Here are 10 of the most notable deals from October:

  • Fitness equipment startup Katalyst, which is developing an electro-muscle stimulation suit, raised $26 million in funding led by Stripe,  Incisive Ventures, and Unlock Venture Partners.
  • Horizon Blockchain Games raised $40 million in Series A funding co-led by Brevan Howard Digital and Morgan Creek Digital.
  • Sports tech startup Golf+ raised $6 million from several athlete investors, including Rory McIlroy and Tom Brady.
  • Qatar Sports Investments has agreed to pay an estimated $88 million for a nearly 22% share in the Portuguese soccer team SC Braga.
  • BlackRock and Promethean Investments invested $150 million in Puttshack, a tech-focused mini-golf establishment.
  • Homa, a firm that develops data-driven mobile gaming solutions, raised $100 million in Series B funding from Quadrille Capital and Headline.
  • Digital biomarker startup Spren raised an $11.3 million seed round with contributions from Eli Manning and Drive by DraftKings.
  • Gaming solutions company GXC created Round Ventures, a $40 million VC fund, to invest in early-stage video-game startups.
  • CoachMePlus, the digital fitness platform that helps coaches work with athletes to achieve their fitness and wellness goals, raised a $1 million round from the Rochester Angel Network and the Buffalo Angels.
  • Odyssey Interactive, an independent game development studio, raised a $19 million Series A round led by Makers Fund.

View the full Deal Tracker.

Earnings Summary

Earnings Summary

Selected earnings calls and results from the past month:

AAPL: Apple reported record fourth-quarter revenue of $90.1 billion — an 8% increase year-over-year — for the period ending Sept. 24.

AMZN: Amazon saw its total sales climb to $127.1 billion in the third quarter, a 14.7% increase 

year-over-year.
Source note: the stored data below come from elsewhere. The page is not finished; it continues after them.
/-- R151, R158, R171: a command in its slot and in another; a write inside and outside the windows, a read, a gather's read, an index read. -/
theorem witness_hbmCommands :
    let wr : Xfer := { xfer0 with read := false }
    let ga : Xfer := { xfer0 with gather := some (2, 1), entryPhases := [0, 0] }
    let runs := fun (s : State) (op : HbmOp) => s.frame.running = true ∧ s.frame.committed = false ∧ s.cmdListed 7 5 op = true
    (withXfer wr accepted).cmdListed 7 6 (.wr 0 0) = false
    ∧ (∀ op ∈ [HbmOp.act 1 2, .pre 1 2, .refab 3, .rfm 4], runs (withXfer wr accepted) op)
    ∧ ((withXfer wr accepted).xfer 7 0 = some (wr, accepted) ∧ accepted.state = .accepted ∧ runs (withXfer wr accepted) (.wr 0 0) ∧ wr.read = false ∧ 0 < wr.len
      ∧ smapGet (fun _ => none) accepted.sent 0 = none ∧ (windowed (withXfer wr accepted)).windowHas 7 0 ((accepted.hla + 0) % 2 ^ 33) true = true
      ∧ (withXfer wr accepted).windowHas 7 0 ((accepted.hla + 0) % 2 ^ 33) true = false)
    ∧ ((withXfer xfer0 accepted).xfer 7 0 = some (xfer0, accepted) ∧ runs (withXfer xfer0 accepted) (.rd 0 2) ∧ xfer0.read = true ∧ 2 < xfer0.len
      ∧ smapGet (fun _ => none) accepted.read 2 = none ∧ xfer0.gather = none)
    ∧ ((withXfer ga accepted).xfer 7 0 = some (ga, accepted) ∧ runs (withXfer ga accepted) (.rd 0 2) ∧ ga.read = true ∧ 2 < ga.len
      ∧ smapGet (fun _ => none) accepted.read 2 = none ∧ ga.gather ≠ none)
    ∧ (let s := windowed (withXfer ga accepted);
      runs s (.index 0 0) ∧ ga.gather = some (2, 1) ∧ s.windowHas 7 s.frame.ctx ((accepted.hla + 0) % 2 ^ 33) false = true ∧ (accepted.hla + 0) % 2 ^ 33 / 2 ^ 30 = 7
      ∧ (s.hbmRead ((accepted.hla + 0) % 2 ^ 33)).2 = .good ∧ (s.hbmRead ((accepted.hla + 0) % 2 ^ 33)).1.poison = false) := by
  decide +kernel

/-- R161, R166, R167: a line that has been read, found good, corrected and bad, with a late slot left and with none. -/
theorem witness_hbmReadLine :
    let r := { accepted with read := [(2, some (⟨5, false⟩, []))] }
    let s := withXfer xfer0 r
    let none_ := { xfer0 with lates := [] }
    s.xfer 7 0 = some (xfer0, r) ∧ r.state = .accepted ∧ smapGet (fun _ => none) r.read 2 = some (⟨5, false⟩, []) ∧ smapGet (fun _ => none) r.ready 2 = none
      ∧ r.late.contains 2 = false ∧ r.lineAt xfer0 2 = some (hla0 + 2) ∧ s.masqueOf 0x06 (uHbm * 4096 + 7) = none
      ∧ (decodeLine ⟨5, false⟩ ([] ++ [])).2 = .good ∧ (decodeLine ⟨5, false⟩ ([] ++ [(67, 0xFF)])).2 = .corrected
      ∧ (decodeLine ⟨5, false⟩ ([] ++ [(0, 0xFF), (1, 0xFF)])).2 = .bad ∧ s.canRetry 7 xfer0 r (hla0 + 2) = true
      ∧ (withXfer none_ r).canRetry 7 none_ r (hla0 + 2) = false := by
  decide +kernel

/-- R161, R162, R153: a ready line, a refused transfer, a line not ready with a late slot, with none and waiting already, a late slot with a line and with none. -/
theorem witness_hbmDelivery :
    let good : Line := ⟨5, false⟩
    let set_ := { accepted with ready := [(2, some good)] }
    let late := { accepted with ready := [(2, some good)], late := [2], lateUsed := 1 }
    let base : XferRun → Bool := fun r => (withXfer xfer0 r).meshSlot 6 && (withXfer xfer0 r).xfer 7 0 == some (xfer0, r) && xfer0.read && decide (2 < xfer0.len)
      && xfer0.slots[2]? == some 6 && smapGet (fun _ => none) r.sent 2 == none
    (base set_ = true ∧ set_.state = .accepted ∧ smapGet (fun _ => none) set_.ready 2 = some good ∧ set_.late.contains 2 = false)
    ∧ base { accepted with state := .refused } = true
    ∧ (base { accepted with late := [2] } = true ∧ ([2] : List Nat).contains 2 = true)
    ∧ (base { accepted with lateUsed := 1 } = true ∧ smapGet (fun _ => none) accepted.ready 2 = none ∧ accepted.late.length + 1 < xfer0.lw)
    ∧ (base { accepted with lateUsed := 2 } = true ∧ xfer0.lw ≤ accepted.late.length + 2)
    ∧ ((withXfer xfer0 late).meshSlot 9 = true ∧ (withXfer xfer0 late).xfer 7 0 = some (xfer0, late) ∧ late.state = .accepted ∧ xfer0.lates[late.lateUsed]? = some 9
      ∧ late.late = 2 :: [] ∧ smapGet (fun _ => none) late.ready 2 = some good ∧ accepted.late = [] ∧ xfer0.lates[accepted.lateUsed]? = some 8) := by
  decide +kernel

/-- R153, R161: a line of a transfer that reaches its tile in the cycle before. -/
theorem witness_hbmDelivery_arrival :
    let good : Line := ⟨5, false⟩
    let sent := { accepted with sent := [(2, some (good, false))] }
    (let a : Arrival := ⟨63, 1, 3, 7, some 0, []⟩;
      let k : Packet := ⟨9, .hbm, 0, 0, 0, .hbm 7 0 2 false, 1, lineMap [good], 8, 0, none, [(0, true)]⟩;
      let s := { withXfer xfer0 sent with tiles := (onTile (fun tl => { tl with tracker := [a] })).tiles, pkts := [k] };
      let tl := s.atSlot 0 9;
      s.xfer 7 0 = some (xfer0, sent)
      ∧ s.pkts.find? (fun k => (match k.dest with
          | .hbm c' x' i' _ => c' == 7 && x' == 0 && i' == 2
          | _ => false) && ssetHas k.pushed 0 && k.t0 + (s.wayEnd k.src k.route).2 + 1 == 9) = some k
      ∧ (s.wayEnd k.src k.route).1 = 0 ∧ k.line? 0 = some good ∧ s.tileRuns 0 = true ∧ (s.tile 0).now ≤ 9 ∧ 9 ≤ s.frame.alen
      ∧ tl.tracker.find? (fun a => a.ctl == 7 && a.xfer == some 0 && decide (2 < a.count) && !ssetHas a.done 2) = some a ∧ a.queue < 64
      ∧ (tl.access ⟨9, tl.qLine 63 ((1 + 2) % tl.qDepth 63) % 32, tl.qLine 63 ((1 + 2) % tl.qDepth 63), .mv, false, none⟩).2 = false) := by
  decide +kernel

/-- R163, R165, R169: heat mode, heat mode that may end, a maintenance slot in a running frame. -/
theorem witness_hbmUpkeep :
    let hot := withRegs [(rHbStatus 7, 2 ^ 26)] { onTile id with hbmCtl := [(7, { HbmCtl.idle with coolSince := some 0 })], now := 1000000 }
    let s := onTile id
    (hot.heat 7 = true ∧ (hot.ctl 7).coolSince = some 0 ∧ 0 + 1000000 ≤ hot.now ∧ hot.frame.running = true ∧ hot.masqueOf 0x11 (uHbm * 4096 + 7) = none)
    ∧ (s.heat 7 = false ∧ s.frame.running = true ∧ s.masqueOf 0x11 (uHbm * 4096 + 7) = none ∧ 0 < s.fuse.rows ∧ s.fuse.rows ≤ 65536 ∧ s.get (rScrubPtr 7 63) < 48 * s.fuse.rows) := by
  decide +kernel

/-! The optical link. -/

/-- Port 15 in training state `st` with fibres 0 to 12 locked and the full lane map, over the device `s`. -/
def linked (st : Nat) (q : Port) (s : State) : State :=
  withRegs [(rLkState 15, st * 2 ^ 28 + 2 ^ 26 + 0x1FFF), (rLaneLo 15, 0x76543210), (rLaneHi 15, 0xCBA98)] { s with ports := [(15, q)] }

/-- R206, R259, R260: the port off and idle, the port with RWL locked, SIGNAL, and each state a nanosecond before and at its limit, IDENT with both identities and with one. -/
theorem witness_portTraining :
    (isPf0OrFw .firmware = true ∧ State.reset.planRuns = false ∧ State.reset.selftest = false ∧ State.reset.train 15 = trDisabled ∧ (linked 1 .fresh State.reset).train 15 ≠ trDisabled)
    ∧ isPf0OrFw (.vf 1) = false ∧ (frame4 0 id).planRuns = true ∧ (withRegs [(rMgStatus, 2 ^ 26)] State.reset).selftest = true
    ∧ (linked 1 .fresh State.reset).train 15 = trSignal ∧ 12 ≤ (fibresOf 0xFFF).length ∧ (fibresOf 0x7FF).length < 12
    ∧ ([(trSignal, 5000000), (trAlign, 1000000), (trIdent, 100000)].all (fun (e : Nat × Nat) =>
      let before := { linked e.1 .fresh State.reset with now := e.2 - 1 }
      let at_ := { linked e.1 { Port.fresh with fails := 2, idGot := 3 } State.reset with now := e.2 }
      before.train 15 == e.1 && decide (before.now < (before.port 15).since + e.2) && at_.train 15 == e.1 && decide ((at_.port 15).since + e.2 ≤ at_.now)
        && ((at_.port 15).fails + 1) % 3 == 0 && (at_.port 15).idGot == 3)) = true
    ∧ (let s := { linked trIdent { Port.fresh with idGot := 1 } State.reset with now := 100000 };
      s.train 15 = trIdent ∧ (s.port 15).since + 100000 ≤ s.now ∧ (s.port 15).idGot ≠ 3) := by
  decide +kernel
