/-- The symbol whose code the instruction is; none for the rows of the other formats. -/
def Instr.symbol? : Instr → Option Nat
  | .prewarm => none
  | .encode => none
  | .decode => none
  | .areqAlloc _ _ => none
  | .areqGrow _ _ _ => none
  | .areqRelease _ => none
  | .areqAllocTable => none
  | .kindOk _ _ _ => none
  | .kindOutOfMemory _ _ _ => none
  | .kindInitializationFailed _ _ _ => none
  | .kindInternal _ _ _ => none
  | .romLookup _ => none
  | .dtBuild => none
  | .obAlloc _ _ _ => none
  | .obAdopt _ _ _ _ => none
  | .obEnsure _ => none
  | .obGrow => none
  | .obRelease => none
  | .encAlloc => none
  | .encFetch => none
  | .encPack => none
  | .encPad => none
  | .decInit => none
  | .decStart => none
  | .decScan => none
  | .decWindow _ => none
  | .decEmit _ => none
  | .decTerm => none
  | .huffcode0 => some 0
  | .huffcode1 => some 1
  | .huffcode2 => some 2
  | .huffcode3 => some 3
  | .huffcode4 => some 4
  | .huffcode5 => some 5
  | .huffcode6 => some 6
  | .huffcode7 => some 7
  | .huffcode8 => some 8
  | .huffcode9 => some 9
  | .huffcode10 => some 10
  | .huffcode11 => some 11
  | .huffcode12 => some 12
  | .huffcode13 => some 13
  | .huffcode14 => some 14
  | .huffcode15 => some 15
  | .huffcode16 => some 16
  | .huffcode17 => some 17
  | .huffcode18 => some 18
  | .huffcode19 => some 19
  | .huffcode20 => some 20
  | .huffcode21 => some 21
  | .huffcode22 => some 22
  | .huffcode23 => some 23
  | .huffcode24 => some 24
  | .huffcode25 => some 25
  | .huffcode26 => some 26
  | .huffcode27 => some 27
  | .huffcode28 => some 28
  | .huffcode29 => some 29
  | .huffcode30 => some 30
  | .huffcode31 => some 31
  | .huffcode32 => some 32
  | .huffcode33 => some 33
  | .huffcode34 => some 34
  | .huffcode35 => some 35
  | .huffcode36 => some 36
  | .huffcode37 => some 37
  | .huffcode38 => some 38
  | .huffcode39 => some 39
  | .huffcode40 => some 40
  | .huffcode41 => some 41
  | .huffcode42 => some 42
  | .huffcode43 => some 43
  | .huffcode44 => some 44
  | .huffcode45 => some 45
  | .huffcode46 => some 46
  | .huffcode47 => some 47
  | .huffcode48 => some 48
  | .huffcode49 => some 49
  | .huffcode50 => some 50
  | .huffcode51 => some 51
  | .huffcode52 => some 52
  | .huffcode53 => some 53
  | .huffcode54 => some 54
  | .huffcode55 => some 55
  | .huffcode56 => some 56
  | .huffcode57 => some 57
  | .huffcode58 => some 58
  | .huffcode59 => some 59
  | .huffcode60 => some 60
  | .huffcode61 => some 61
  | .huffcode62 => some 62
  | .huffcode63 => some 63
  | .huffcode64 => some 64
  | .huffcode65 => some 65
  | .huffcode66 => some 66
  | .huffcode67 => some 67
  | .huffcode68 => some 68
  | .huffcode69 => some 69
  | .huffcode70 => some 70
  | .huffcode71 => some 71
  | .huffcode72 => some 72
  | .huffcode73 => some 73
  | .huffcode74 => some 74
  | .huffcode75 => some 75
  | .huffcode76 => some 76
  | .huffcode77 => some 77
  | .huffcode78 => some 78
  | .huffcode79 => some 79
  | .huffcode80 => some 80
  | .huffcode81 => some 81
  | .huffcode82 => some 82
  | .huffcode83 => some 83
  | .huffcode84 => some 84
  | .huffcode85 => some 85
  | .huffcode86 => some 86
  | .huffcode87 => some 87
  | .huffcode88 => some 88
  | .huffcode89 => some 89
  | .huffcode90 => some 90
  | .huffcode91 => some 91
  | .huffcode92 => some 92
  | .huffcode93 => some 93
  | .huffcode94 => some 94
  | .huffcode95 => some 95
  | .huffcode96 => some 96
  | .huffcode97 => some 97
  | .huffcode98 => some 98
  | .huffcode99 => some 99
  | .huffcode100 => some 100
  | .huffcode101 => some 101
  | .huffcode102 => some 102
  | .huffcode103 => some 103
  | .huffcode104 => some 104
  | .huffcode105 => some 105
  | .huffcode106 => some 106
  | .huffcode107 => some 107
  | .huffcode108 => some 108
  | .huffcode109 => some 109
  | .huffcode110 => some 110
  | .huffcode111 => some 111
  | .huffcode112 => some 112
  | .huffcode113 => some 113
  | .huffcode114 => some 114
  | .huffcode115 => some 115
  | .huffcode116 => some 116
  | .huffcode117 => some 117
  | .huffcode118 => some 118
  | .huffcode119 => some 119
  | .huffcode120 => some 120
  | .huffcode121 => some 121
  | .huffcode122 => some 122
  | .huffcode123 => some 123
  | .huffcode124 => some 124
  | .huffcode125 => some 125
  | .huffcode126 => some 126
  | .huffcode127 => some 127
  | .huffcode128 => some 128
  | .huffcode129 => some 129
  | .huffcode130 => some 130
  | .huffcode131 => some 131
  | .huffcode132 => some 132
  | .huffcode133 => some 133
  | .huffcode134 => some 134
  | .huffcode135 => some 135
  | .huffcode136 => some 136
  | .huffcode137 => some 137
  | .huffcode138 => some 138
  | .huffcode139 => some 139
  | .huffcode140 => some 140
  | .huffcode141 => some 141
  | .huffcode142 => some 142
  | .huffcode143 => some 143
  | .huffcode144 => some 144
  | .huffcode145 => some 145
  | .huffcode146 => some 146
  | .huffcode147 => some 147
  | .huffcode148 => some 148
  | .huffcode149 => some 149
  | .huffcode150 => some 150
  | .huffcode151 => some 151
  | .huffcode152 => some 152
  | .huffcode153 => some 153
  | .huffcode154 => some 154
  | .huffcode155 => some 155
  | .huffcode156 => some 156
  | .huffcode157 => some 157
  | .huffcode158 => some 158
  | .huffcode159 => some 159
  | .huffcode160 => some 160
  | .huffcode161 => some 161
  | .huffcode162 => some 162
  | .huffcode163 => some 163
  | .huffcode164 => some 164
  | .huffcode165 => some 165
  | .huffcode166 => some 166
  | .huffcode167 => some 167
  | .huffcode168 => some 168
  | .huffcode169 => some 169
  | .huffcode170 => some 170
  | .huffcode171 => some 171
  | .huffcode172 => some 172
  | .huffcode173 => some 173
  | .huffcode174 => some 174
  | .huffcode175 => some 175
  | .huffcode176 => some 176
  | .huffcode177 => some 177
  | .huffcode178 => some 178
  | .huffcode179 => some 179
  | .huffcode180 => some 180
  | .huffcode181 => some 181
  | .huffcode182 => some 182
  | .huffcode183 => some 183
  | .huffcode184 => some 184
  | .huffcode185 => some 185
  | .huffcode186 => some 186
  | .huffcode187 => some 187
  | .huffcode188 => some 188
  | .huffcode189 => some 189
  | .huffcode190 => some 190
  | .huffcode191 => some 191
  | .huffcode192 => some 192
  | .huffcode193 => some 193
  | .huffcode194 => some 194
  | .huffcode195 => some 195
  | .huffcode196 => some 196
  | .huffcode197 => some 197
  | .huffcode198 => some 198
  | .huffcode199 => some 199
  | .huffcode200 => some 200
  | .huffcode201 => some 201
  | .huffcode202 => some 202
  | .huffcode203 => some 203
  | .huffcode204 => some 204
  | .huffcode205 => some 205
  | .huffcode206 => some 206
  | .huffcode207 => some 207
  | .huffcode208 => some 208
  | .huffcode209 => some 209
  | .huffcode210 => some 210
  | .huffcode211 => some 211
  | .huffcode212 => some 212
  | .huffcode213 => some 213
  | .huffcode214 => some 214
  | .huffcode215 => some 215
  | .huffcode216 => some 216
  | .huffcode217 => some 217
  | .huffcode218 => some 218
  | .huffcode219 => some 219
  | .huffcode220 => some 220
  | .huffcode221 => some 221
  | .huffcode222 => some 222
  | .huffcode223 => some 223
  | .huffcode224 => some 224
  | .huffcode225 => some 225
  | .huffcode226 => some 226
  | .huffcode227 => some 227
  | .huffcode228 => some 228
  | .huffcode229 => some 229
  | .huffcode230 => some 230
  | .huffcode231 => some 231
  | .huffcode232 => some 232
  | .huffcode233 => some 233
  | .huffcode234 => some 234
  | .huffcode235 => some 235
  | .huffcode236 => some 236
  | .huffcode237 => some 237
  | .huffcode238 => some 238
  | .huffcode239 => some 239
  | .huffcode240 => some 240
  | .huffcode241 => some 241
  | .huffcode242 => some 242
  | .huffcode243 => some 243
  | .huffcode244 => some 244
  | .huffcode245 => some 245
  | .huffcode246 => some 246
  | .huffcode247 => some 247
  | .huffcode248 => some 248
  | .huffcode249 => some 249
  | .huffcode250 => some 250
  | .huffcode251 => some 251
  | .huffcode252 => some 252
  | .huffcode253 => some 253
  | .huffcode254 => some 254
  | .huffcode255 => some 255
  | .huffcode256 => some 256
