-- ==== Sys2Proof/Machine/Codes.lean ====
section
/-! DEFINITION. The meanings of the 257 code rows: each consumes the code of its symbol (R210, R218, R220). -/

namespace Sys2Proof.Machine
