/-- The code rows, whose meaning is the model's reading of R113 and R210 (log entry 15): the code of symbol `n` up to 255 is one pass of the decoder's loop: the entry of `n`, copied whole from `ROM`, is the one DEC.EMIT consumes: byte `n` goes to the next place and `BITS_DONE` advances by the code's length; at the capacity DEC.EMIT's growth applies.
The code of 256 writes nothing, advances nothing and ends the loop (R210, R218, R220). -/
def Obligations.CodesEmitTheirSymbols : Prop :=
  ∀ (i : Instr) (n : Nat) (s : State), i.symbol? = some n → Sound s → s.dtValid = true →
    ∃ (k : BitVec 9) (e : CodeEntry), s.rom[n]? = some e ∧ e.symbol.toNat = n ∧ s.dt[k.toNat]? = some e ∧
      (n ≤ 255 → exec i s = exec (.decEmit k) { s with work := { s.work with scanK := .wr k } }) ∧
      (n ≤ 255 → (∀ x ∈ [WName.obPtr, .obCap, .outPos, .bitsDone, .bitsTotal], s.work.isWritten x = true) →
        s.work.outPos.value < s.work.obCap.value → s.work.outPos.value + 1 < 2 ^ s.sizeW →
        s.work.bitsDone.value + e.length.toNat < 2 ^ s.sizeW →
        ∀ old, readByte s.mem s.work.obPtr.value s.work.outPos.value = some old →
        ∃ m, exec i s = .next { s with
            mem := m,
            work := { s.work with
              scanK := .wr k,
              outPos := .wr (s.work.outPos.value + 1), obLen := .wr (s.work.outPos.value + 1),
              bitsDone := .wr (s.work.bitsDone.value + e.length.toNat) },
            phase := if s.work.bitsDone.value + e.length.toNat < s.work.bitsTotal.value then .scanning
              else .term } ∧
          readByte m s.work.obPtr.value s.work.outPos.value = some (BitVec.ofNat 8 n) ∧
          OtherBytesKept s.mem m s.work.obPtr.value s.work.outPos.value) ∧
      (n = 256 → exec i s = .next { s with work := { s.work with scanK := .wr k }, phase := .term })

/-! ### The registers HOST reaches -/

/-- What HOST reads: `CMD` 0; `STATUS` `BUSY` in bit 0, `DT_VALID` in bit 1 and zeros above; the operand registers; the results while `BUSY` = 0, and some value while `BUSY` = 1; nothing else exists. A read changes only what HOST holds (R40 to R50). -/
def Obligations.HostReadsTheRegisters : Prop :=
  (∀ s : State, hostRead 0 s = .next { s with hostData := 0 }) ∧
  (∀ s : State, ∃ v : Nat, hostRead 1 s = .next { s with hostData := v } ∧ v.testBit 0 = s.busy ∧ v.testBit 1 = s.dtValid ∧
    ∀ i, 2 ≤ i → v.testBit i = false) ∧
  hostRead 1 State.reset = .next { State.reset with hostData := 0 } ∧
  (∀ s : State, hostRead 2 s = .next { s with hostData := s.inPtr } ∧ hostRead 3 s = .next { s with hostData := s.inLen } ∧
    hostRead 4 s = .next { s with hostData := s.outPtr } ∧ hostRead 5 s = .next { s with hostData := s.outCap }) ∧
  (∀ s : State, s.busy = false →
    hostRead 6 s = .next { s with hostData := s.resKind.toNat } ∧
    hostRead 7 s = .next { s with hostData := s.resPtr } ∧ hostRead 8 s = .next { s with hostData := s.resLen } ∧
    hostRead 9 s = .next { s with hostData := s.resCap }) ∧
  (∀ (s : State) (n : Nat), s.busy = true → 6 ≤ n → n ≤ 9 →
    ∃ v : Nat, v < 2 ^ s.sizeW ∧ hostRead n s = .next { s with hostData := v, freeNext := s.freeNext + 1 }) ∧
  (∀ (s : State) (n : Nat), 10 ≤ n → hostRead n s = .refused (.noSuchRegister n)) ∧
  (∀ (s : State) (n : Nat) (rest : List Action),
    step { s with agenda := .read n :: rest } = hostRead n { s with agenda := rest })

/-- What HOST writes: with no command in progress the operand registers take any value of `SIZE_W` bits and nothing else changes; a legal word to `CMD` accepts the command if it is admitted. While `BUSY` = 1 every such write is refused; writes to registers 1 and 6 to 9 and to registers that do not
exist are always refused (R40, R42 to R45, R50, R300, R301). That a word of more than `SIZE_W` bits is refused is the model's reading of R8 (log entry 19). -/
def Obligations.HostWritesTheRegisters : Prop :=
  (∀ (s : State) (v : Nat), s.busy = false → v < 2 ^ s.sizeW →
    hostWrite 2 v s = .next { s with inPtr := v } ∧ hostWrite 3 v s = .next { s with inLen := v } ∧
    hostWrite 4 v s = .next { s with outPtr := v } ∧ hostWrite 5 v s = .next { s with outCap := v }) ∧
  (∀ (s : State) (v : Nat) (n : Nat), s.busy = false → 2 ^ s.sizeW ≤ v → 2 ≤ n → n ≤ 5 → hostWrite n v s = .refused .tooWide) ∧
  (∀ (s : State) (v : Nat) (n : Nat), s.busy = true → 2 ≤ n → n ≤ 5 → hostWrite n v s = .refused .operandWhileBusy) ∧
  (∀ (s : State) (w : Nat), s.busy = true → ∃ r, hostWrite 0 w s = .refused r) ∧
  (∀ (s : State) (c : Command) (w : Nat) (i : Instr), decodeCmd w = .ok i → commandOf i = some c → admission c s = none →
    hostWrite 0 w s = .next (accept c s)) ∧
  (∀ s : State, s.busy = false → (s.dtValid = false → (accept .prewarm s).busy = true ∧ (accept .prewarm s).phase = .build) ∧
    (s.inPtr ≠ nullHandle → s.inLen ≠ 0 → (accept .encode s).busy = true ∧ (accept .encode s).phase = .encAlloc) ∧
    (accept .decode s).busy = true ∧ (accept .decode s).phase = .decInit) ∧
  (∀ (s : State) (v : Nat) (n : Nat), n = 1 ∨ (6 ≤ n ∧ n ≤ 9) → hostWrite n v s = .refused (.readOnlyRegister n)) ∧
  (∀ (s : State) (v : Nat) (n : Nat), 10 ≤ n → hostWrite n v s = .refused (.noSuchRegister n)) ∧
  (∀ (s : State) (n : Nat) (v : Nat) (rest : List Action),
    step { s with agenda := .write n v :: rest } = hostWrite n v { s with agenda := rest })
end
Net income dropped 9% to $2.87 billion.

CMCSA: Comcast reported a 1.5% year-over-year decline in third-quarter revenue to $29.8 billion and a net loss of $4.6 billion, compared to $4 billion in net income the year prior.

COLM: Columbia Sportswear reported record third-quarter revenue behind double-digit growth in profits, posting $955 million in net sales in Q3 2022, a 19% increase year-over-year.

MSGS: Madison Square Garden Sports Corp. saw its revenue rise 28% year-over-year to $24.1 million in its fiscal first quarter ending Sept. 30. 

NKE: Nike reported a 4% increase in first-quarter revenue to $12.69 billion, beating analysts’ estimates of $12.27 billion.

PTON: Peloton, the connected fitness giant, generated $616.5 million in revenue in fiscal Q1 2023, down from $805 million for the same period the year prior. 

UA: Under Armour generated $1.57 billion in revenue in fiscal Q2 2023, a 2% increase year-over-year, surpassing Wall Street estimates of $1.55 billion. 

WWE: World Wrestling Entertainment, Inc. posted $304.6 million in revenue in Q3, a 19% increase year-over-year.

Closing

Closing

Besides being the first time it will happen in the Middle East, the FIFA World Cup in Qatar is unique in so many ways:

  • It’s the last time the tournament will feature 32 teams, as the next edition has been expanded to a 48-team competition for the 2026 edition in the U.S., Canada, and Mexico.
  • Due to extreme weather temperatures throughout the year in Qatar, this will be the first time the event will happen during the winter, overlapping part of the holiday season.
  • It’s also the first time in history that female referees will officiate matches during the tournament.

Additionally, given that sports betting legislation was in its beginning stages for the 2018 World Cup in Russia, this will be the first time in history that soccer fans can bet legally in 32 states in the U.S. 

Due to the size and popularity of the tournament, the World Cup could become a massive catalyst to push the gambling industry into mainstream adoption and attract the casual sports bettor — and it seems like it couldn’t come at a better time.

DraftKings’ stock plunged Friday over 25% after revealing a significant growth slowdown in active users during the last quarter — so the World Cup might be able to help turn things around in a turbulent time for these companies.